Subjects
This study was conducted in Shandong Province, China. Shandong is the second most populated province in China (nearly 100 million in 2016). In 2008, the prevalence of diabetes mellitus in people living in Sandong Province who were aged ≥ 20 years was 9.9%, which was significantly higher than the average level in the whole country. For our study, we used a multi-stage stratified cluster sampling method to select participants, as described in detail in a previous study [27]. A total of 2481 diabetes patients registered in the NCDs management system in the sampling communities or villages were recruited to the survey, and 2183 diabetic patients for whom a complete dataset were available were included in the analysis, with a response rate of 87.99%. The inclusion criteria were: (1) diagnosis of diabetes based on WHO criteria for > 1 year [28, 29]; (2) age of ≥ 18 years; and (3) ability to understand the questions on the questionnaire.

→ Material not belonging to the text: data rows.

@[simp] theorem regAfterRead_pc (r : DeviceReg) (s : State) : (regAfterRead r s).pc = s.pc := by
  cases r <;> simp only [regAfterRead, afterAdr] <;> first | rfl | (split <;> rfl)

@[simp] theorem touch_pc (w : Word) (s : State) : (touch w s).pc = s.pc := by
  unfold touch
  split <;> first | rfl | (split <;> simp)

@[simp] theorem regAfterRead_ccr (r : DeviceReg) (s : State) : (regAfterRead r s).ccr = s.ccr := by
  cases r <;> simp only [regAfterRead, afterAdr] <;> first | rfl | (split <;> rfl)

@[simp] theorem touch_ccr (w : Word) (s : State) : (touch w s).ccr = s.ccr := by
  unfold touch
  split <;> first | rfl | (split <;> simp)

@[simp] theorem regAfterRead_written (r : DeviceReg) (s : State) : (regAfterRead r s).written = s.written := by
  cases r <;> simp only [regAfterRead, afterAdr] <;> first | rfl | (split <;> rfl)

@[simp] theorem regAfterRead_spWritten (r : DeviceReg) (s : State) : (regAfterRead r s).spWritten = s.spWritten := by
  cases r <;> simp only [regAfterRead, afterAdr] <;> first | rfl | (split <;> rfl)

@[simp] theorem regAfterRead_iDelay (r : DeviceReg) (s : State) : (regAfterRead r s).iDelay = s.iDelay := by
  cases r <;> simp only [regAfterRead, afterAdr] <;> first | rfl | (split <;> rfl)

@[simp] theorem touch_written (w : Word) (s : State) : (touch w s).written = s.written := by
  unfold touch
  split <;> first | rfl | (split <;> simp)

@[simp] theorem touch_spWritten (w : Word) (s : State) : (touch w s).spWritten = s.spWritten := by
  unfold touch
  split <;> first | rfl | (split <;> simp)

@[simp] theorem touch_iDelay (w : Word) (s : State) : (touch w s).iDelay = s.iDelay := by
  unfold touch
  split <;> first | rfl | (split <;> simp)

@[simp] theorem regAfterRead_runState (r : DeviceReg) (s : State) : (regAfterRead r s).runState = s.runState := by
  cases r <;> simp only [regAfterRead, afterAdr] <;> first | rfl | (split <;> rfl)

@[simp] theorem touch_runState (w : Word) (s : State) : (touch w s).runState = s.runState := by
  unfold touch
  split <;> first | rfl | (split <;> simp)

@[simp] theorem regAfterRead_mem (r : DeviceReg) (s : State) : (regAfterRead r s).mem = s.mem := by
  cases r <;> simp only [regAfterRead, afterAdr] <;> first | rfl | (split <;> rfl)

@[simp] theorem touch_mem (w : Word) (s : State) : (touch w s).mem = s.mem := by
  unfold touch
  split <;> first | rfl | (split <;> simp)

@[simp] theorem regAfterRead_adc (r : DeviceReg) (s : State) : (regAfterRead r s).adc = s.adc := by
  cases r <;> simp only [regAfterRead, afterAdr] <;> first | rfl | (split <;> rfl)

@[simp] theorem touch_adc (w : Word) (s : State) : (touch w s).adc = s.adc := by
  unfold touch
  split <;> first | rfl | (split <;> simp)

@[simp] theorem regAfterRead_portD (r : DeviceReg) (s : State) : (regAfterRead r s).portD = s.portD := by
  cases r <;> simp only [regAfterRead, afterAdr] <;> first | rfl | (split <;> rfl)

@[simp] theorem touch_portD (w : Word) (s : State) : (touch w s).portD = s.portD := by
  unfold touch
  split <;> first | rfl | (split <;> simp)

@[simp] theorem regAfterRead_pins (r : DeviceReg) (s : State) : (regAfterRead r s).pins = s.pins := by
  cases r <;> simp only [regAfterRead, afterAdr] <;> first | rfl | (split <;> rfl)

@[simp] theorem touch_pins (w : Word) (s : State) : (touch w s).pins = s.pins := by
  unfold touch
  split <;> first | rfl | (split <;> simp)

@[simp] theorem regAfterRead_turns (r : DeviceReg) (s : State) : (regAfterRead r s).turns = s.turns := by
  cases r <;> simp only [regAfterRead, afterAdr] <;> first | rfl | (split <;> rfl)

@[simp] theorem touch_turns (w : Word) (s : State) : (touch w s).turns = s.turns := by
  unfold touch
  split <;> first | rfl | (split <;> simp)

@[simp] theorem regAfterRead_cfg (r : DeviceReg) (s : State) : (regAfterRead r s).cfg = s.cfg := by
  cases r <;> simp only [regAfterRead, afterAdr] <;> first | rfl | (split <;> rfl)

@[simp] theorem touch_cfg (w : Word) (s : State) : (touch w s).cfg = s.cfg := by
  unfold touch
  split <;> first | rfl | (split <;> simp)

/-! ### A write touches only memory, the devices and port D -/

@[simp] theorem regWrite_a (r : DeviceReg) (v : Byte) (s : State) : (regWrite r v s).a = s.a := by
  cases r <;> rfl

@[simp] theorem poke_a (w : Word) (v : Byte) (s : State) : (poke w v s).a = s.a := by
  unfold poke
  split <;> first | rfl | (split <;> simp)

@[simp] theorem regWrite_b (r : DeviceReg) (v : Byte) (s : State) : (regWrite r v s).b = s.b := by
  cases r <;> rfl

@[simp] theorem poke_b (w : Word) (v : Byte) (s : State) : (poke w v s).b = s.b := by
  unfold poke
  split <;> first | rfl | (split <;> simp)

@[simp] theorem regWrite_ix (r : DeviceReg) (v : Byte) (s : State) : (regWrite r v s).ix = s.ix := by
  cases r <;> rfl

@[simp] theorem poke_ix (w : Word) (v : Byte) (s : State) : (poke w v s).ix = s.ix := by
  unfold poke
  split <;> first | rfl | (split <;> simp)

@[simp] theorem regWrite_iy (r : DeviceReg) (v : Byte) (s : State) : (regWrite r v s).iy = s.iy := by
  cases r <;> rfl

@[simp] theorem poke_iy (w : Word) (v : Byte) (s : State) : (poke w v s).iy = s.iy := by
  unfold poke
  split <;> first | rfl | (split <;> simp)

@[simp] theorem regWrite_sp (r : DeviceReg) (v : Byte) (s : State) : (regWrite r v s).sp = s.sp := by
  cases r <;> rfl

@[simp] theorem poke_sp (w : Word) (v : Byte) (s : State) : (poke w v s).sp = s.sp := by
  unfold poke
  split <;> first | rfl | (split <;> simp)

@[simp] theorem regWrite_pc (r : DeviceReg) (v : Byte) (s : State) : (regWrite r v s).pc = s.pc := by
  cases r <;> rfl

@[simp] theorem poke_pc (w : Word) (v : Byte) (s : State) : (poke w v s).pc = s.pc := by
  unfold poke
  split <;> first | rfl | (split <;> simp)

@[simp] theorem regWrite_ccr (r : DeviceReg) (v : Byte) (s : State) : (regWrite r v s).ccr = s.ccr := by
  cases r <;> rfl

@[simp] theorem poke_ccr (w : Word) (v : Byte) (s : State) : (poke w v s).ccr = s.ccr := by
  unfold poke
  split <;> first | rfl | (split <;> simp)

@[simp] theorem regWrite_written (r : DeviceReg) (v : Byte) (s : State) :
    (regWrite r v s).written = s.written := by
  cases r <;> rfl

@[simp] theorem regWrite_spWritten (r : DeviceReg) (v : Byte) (s : State) :
    (regWrite r v s).spWritten = s.spWritten := by
  cases r <;> rfl

@[simp] theorem regWrite_iDelay (r : DeviceReg) (v : Byte) (s : State) : (regWrite r v s).iDelay = s.iDelay := by
  cases r <;> rfl

@[simp] theorem poke_spWritten (w : Word) (v : Byte) (s : State) : (poke w v s).spWritten = s.spWritten := by
  unfold poke
  split <;> first | rfl | (split <;> simp)

@[simp] theorem poke_iDelay (w : Word) (v : Byte) (s : State) : (poke w v s).iDelay = s.iDelay := by
  unfold poke
  split <;> first | rfl | (split <;> simp)

@[simp] theorem regWrite_runState (r : DeviceReg) (v : Byte) (s : State) : (regWrite r v s).runState = s.runState := by
  cases r <;> rfl

@[simp] theorem poke_runState (w : Word) (v : Byte) (s : State) : (poke w v s).runState = s.runState := by
  unfold poke
  split <;> first | rfl | (split <;> simp)

@[simp] theorem regWrite_pins (r : DeviceReg) (v : Byte) (s : State) : (regWrite r v s).pins = s.pins := by
  cases r <;> rfl

@[simp] theorem poke_pins (w : Word) (v : Byte) (s : State) : (poke w v s).pins = s.pins := by
  unfold poke
  split <;> first | rfl | (split <;> simp)

@[simp] theorem regWrite_turns (r : DeviceReg) (v : Byte) (s : State) : (regWrite r v s).turns = s.turns := by
  cases r <;> rfl

@[simp] theorem poke_turns (w : Word) (v : Byte) (s : State) : (poke w v s).turns = s.turns := by
  unfold poke
  split <;> first | rfl | (split <;> simp)

@[simp] theorem regWrite_draws (r : DeviceReg) (v : Byte) (s : State) : (regWrite r v s).draws = s.draws := by
  cases r <;> rfl

@[simp] theorem poke_draws (w : Word) (v : Byte) (s : State) : (poke w v s).draws = s.draws := by
  unfold poke
  split <;> first | rfl | (split <;> simp)

@[simp] theorem regWrite_cfg (r : DeviceReg) (v : Byte) (s : State) : (regWrite r v s).cfg = s.cfg := by
  cases r <;> rfl

@[simp] theorem poke_cfg (w : Word) (v : Byte) (s : State) : (poke w v s).cfg = s.cfg := by
  unfold poke
  split <;> first | rfl | (split <;> simp)

@[simp] theorem regWrite_mem (r : DeviceReg) (v : Byte) (s : State) : (regWrite r v s).mem = s.mem := by
  cases r <;> rfl

/-- What a write does to memory: RAM stores, the other kinds leave memory alone (20_memory.md R70). -/
theorem poke_mem (w : Word) (v : Byte) (s : State) :
    (poke w v s).mem = if kindOf s.cfg w = .ram then s.mem.set w.toNat v else s.mem := by
  unfold poke
  split <;> rename_i h <;> simp only [h, if_true, if_false, reduceCtorEq]
  split <;> simp

/-- What a write records: the address of RAM it stores to (60_exceptions.md R418). -/
theorem poke_written (w : Word) (v : Byte) (s : State) :
    (poke w v s).written = if kindOf s.cfg w = .ram then s.written.add w.toNat else s.written := by
  unfold poke
  split <;> rename_i h <;> simp only [h, if_true, if_false, reduceCtorEq]
  split <;> simp

/-- A write initialises the RAM it stores to, and no other address (60_exceptions.md R418). -/
theorem poke_initialised (w a : Word) (v : Byte) (s : State) :
    (poke w v s).initialised a = (s.initialised a || decide (a = w ∧ kindOf s.cfg w = .ram)) := by
  unfold State.initialised
  rw [poke_cfg, poke_written]
  by_cases h : kindOf s.cfg w = .ram
  · rw [if_pos h]
    by_cases e : a = w
    · subst e
      simp [h, Addresses.mem_add]
    · have : a.toNat ≠ w.toNat := fun c => e (BitVec.eq_of_toNat_eq c)
      cases kindOf s.cfg a <;> simp [e, Addresses.mem_add, this]
  · rw [if_neg h]
    simp [h]

/-- Which addresses are initialised depends on the parameters and the record only. -/
theorem initialised_congr {s t : State} (cfg : t.cfg = s.cfg) (written : t.written = s.written) :
    t.initialised = s.initialised := by
  funext a
  rw [State.initialised, State.initialised, cfg, written]

/-- A write leaves every other byte of memory alone. -/
theorem poke_mem_get_ne {w : Word} {n : Nat} (v : Byte) (s : State) (h : n ≠ w.toNat) :
    (poke w v s).mem.get n = s.mem.get n := by
  rw [poke_mem]
  split
  · exact Memory.get_set_ne (Ne.symm h)
  · rfl

/-- A read outside the device block leaves the SCI and the SPI alone. -/
theorem touch_devices {w : Word} {s : State} (h : kindOf s.cfg w ≠ .device) :
    (touch w s).sci = s.sci ∧ (touch w s).spi = s.spi := by
  unfold touch
  split <;> simp_all

/-- A write outside the device block leaves every device alone. -/
theorem poke_devices {w : Word} {v : Byte} {s : State} (h : kindOf s.cfg w ≠ .device) :
    (poke w v s).adc = s.adc ∧ (poke w v s).sci = s.sci ∧ (poke w v s).spi = s.spi
      ∧ (poke w v s).portD = s.portD := by
  unfold poke
  split <;> simp_all

/-- A read of RAM or ROM changes nothing. -/
theorem touch_of_memory {w : Word} {s : State} (h : kindOf s.cfg w = .ram ∨ kindOf s.cfg w = .rom) :
    touch w s = s := by
  unfold touch
  rcases h with h | h <;> simp [h]

/-- A read of RAM or ROM returns the byte of memory. -/
theorem peek_of_memory {w : Word} {s : State} (h : kindOf s.cfg w = .ram ∨ kindOf s.cfg w = .rom) :
    peek w s = s.mem.get w.toNat := by
  unfold peek
  rcases h with h | h <;> simp [h]

/-! ### Each operation, once -/

theorem canRead_iff {cfg : Config} {a : Word} : canRead cfg a = true ↔ readRefusal cfg a = none := by
  simp [canRead]

theorem canWrite_iff {cfg : Config} {a : Word} {v : Byte} :
    canWrite cfg a v = true ↔ writeRefusal cfg a v = none := by
  simp [canWrite]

A cross-sectional study was conducted from August to October 2016. All subjects were interviewed face-to-face using a structured questionnaire by trained Master students from Shandong University School of Public Health. To ensure quality, all of the completed questionnaires were carefully checked by quality supervisors after the interview each day. The questionnaire included: (1) the patient’s basic information, such as gender, age, marital status, education, employment status, family size, residence, exercise, household income; (2) patient’s health status, including self-reported health, body mass index (BMI), diabetes and its comorbidity, and duration of diagnosis; and (3) health management and health service use, including blood glucose monitoring by professionals, insulin injection, and outpatient and inpatient services.
Variables and Measures
Dependent Variable
The dependent variable was the frequency of blood glucose monitoring of participants, and the question was “How often did you monitor your blood glucose by professionals after being diagnosed with diabetes?” The answers were classified into five categories: 1—more than once a month, 2—once every 1–6 months, 3—once every 7–12 months, 4—less than once a year, 5—never. We combined five categories into two categories, namely, monthly and below and more than monthly, in order to conduct binary logistic regression, according to the Guideline for Blood Glucose Monitoring in China [7]. In the present study, “monitoring by professionals” refers to blood glucose being measured during visits to a healthcare professional.
Independent Variable
Independent variables included socio-demographic characteristics, such as gender (male vs. female), age (≤ 60, 61–70, > 70 years), marital status (single or married, with single encompassing the not-married, divorced, and widowed states, respectively), education level (illiterate, primary school, junior school, high school and higher), employment status (unemployed vs. employed), family size (≤ 3 vs. > 3), residence (rural vs. urban), exercise (no vs. yes), and household income (Q1, Q2, Q3, and Q4 quintiles, whereby quintile 1(Q1) was the lowest income and quintile 4 (Q4) was the highest income. Also included as independent variables were self-reported health (good, normal, poor), physical examination (no vs. yes, whereby physical examination means regular physical examination [excluding check-ups for the treatment of diseases]), BMI (< 18.5, 18.5–23.99, 24–27.99, ≥ 28 kg/m2), duration of diagnosis (≤ 5, 6–10, > 10 years), anti-diabetic drug or insulin therapy in the past 2 weeks (no vs. yes), diabetes-related education (no vs. yes), outpatient service in the past 2 weeks (no vs. yes), inpatient service in the past year (no vs. yes), and comorbidity (no vs. yes). In this study, comorbidity means the presence of any other disease(s) or condition(s) (diabetic nephropathy, diabetic eye complications, diabetic foot, diabetic cardiovascular complications, diabetic cerebrovascular disease, and diabetic neuropathy). The measurement details and the code for each variable are presented in Electronic Supplementary Material (ESM) 1.
Statistical Analysis
Data was entered into a computer using the Statistical Package for Social Sciences (SPSS) software version 24.0 (IBM Corp., Armonk, NY, USA). Data was described using frequencies and proportions wherever appropriate. Univariate logistic regression analysis was used to analyze the effect of each potential factor on a patient’s blood glucose monitoring compliance. Multiple binary logistic regressions were performed to determine variables for which a P value of < 0.05 in univariate logistic regression were associated with blood glucose monitoring adherence. A P value of < 0.05 was considered to be statistically significant. Survey procedures were used to analyze survey data by taking into account the sample design.
Compliance with Ethics Guidelines
The study protocol for this study involving human participants was approved by the Ethical Committee of Shandong University School of Public Health and was in accordance with the 1964 Helsinki declaration and its later amendments or comparable ethical standards. The investigation was conducted after the informed consent of all participants was obtained.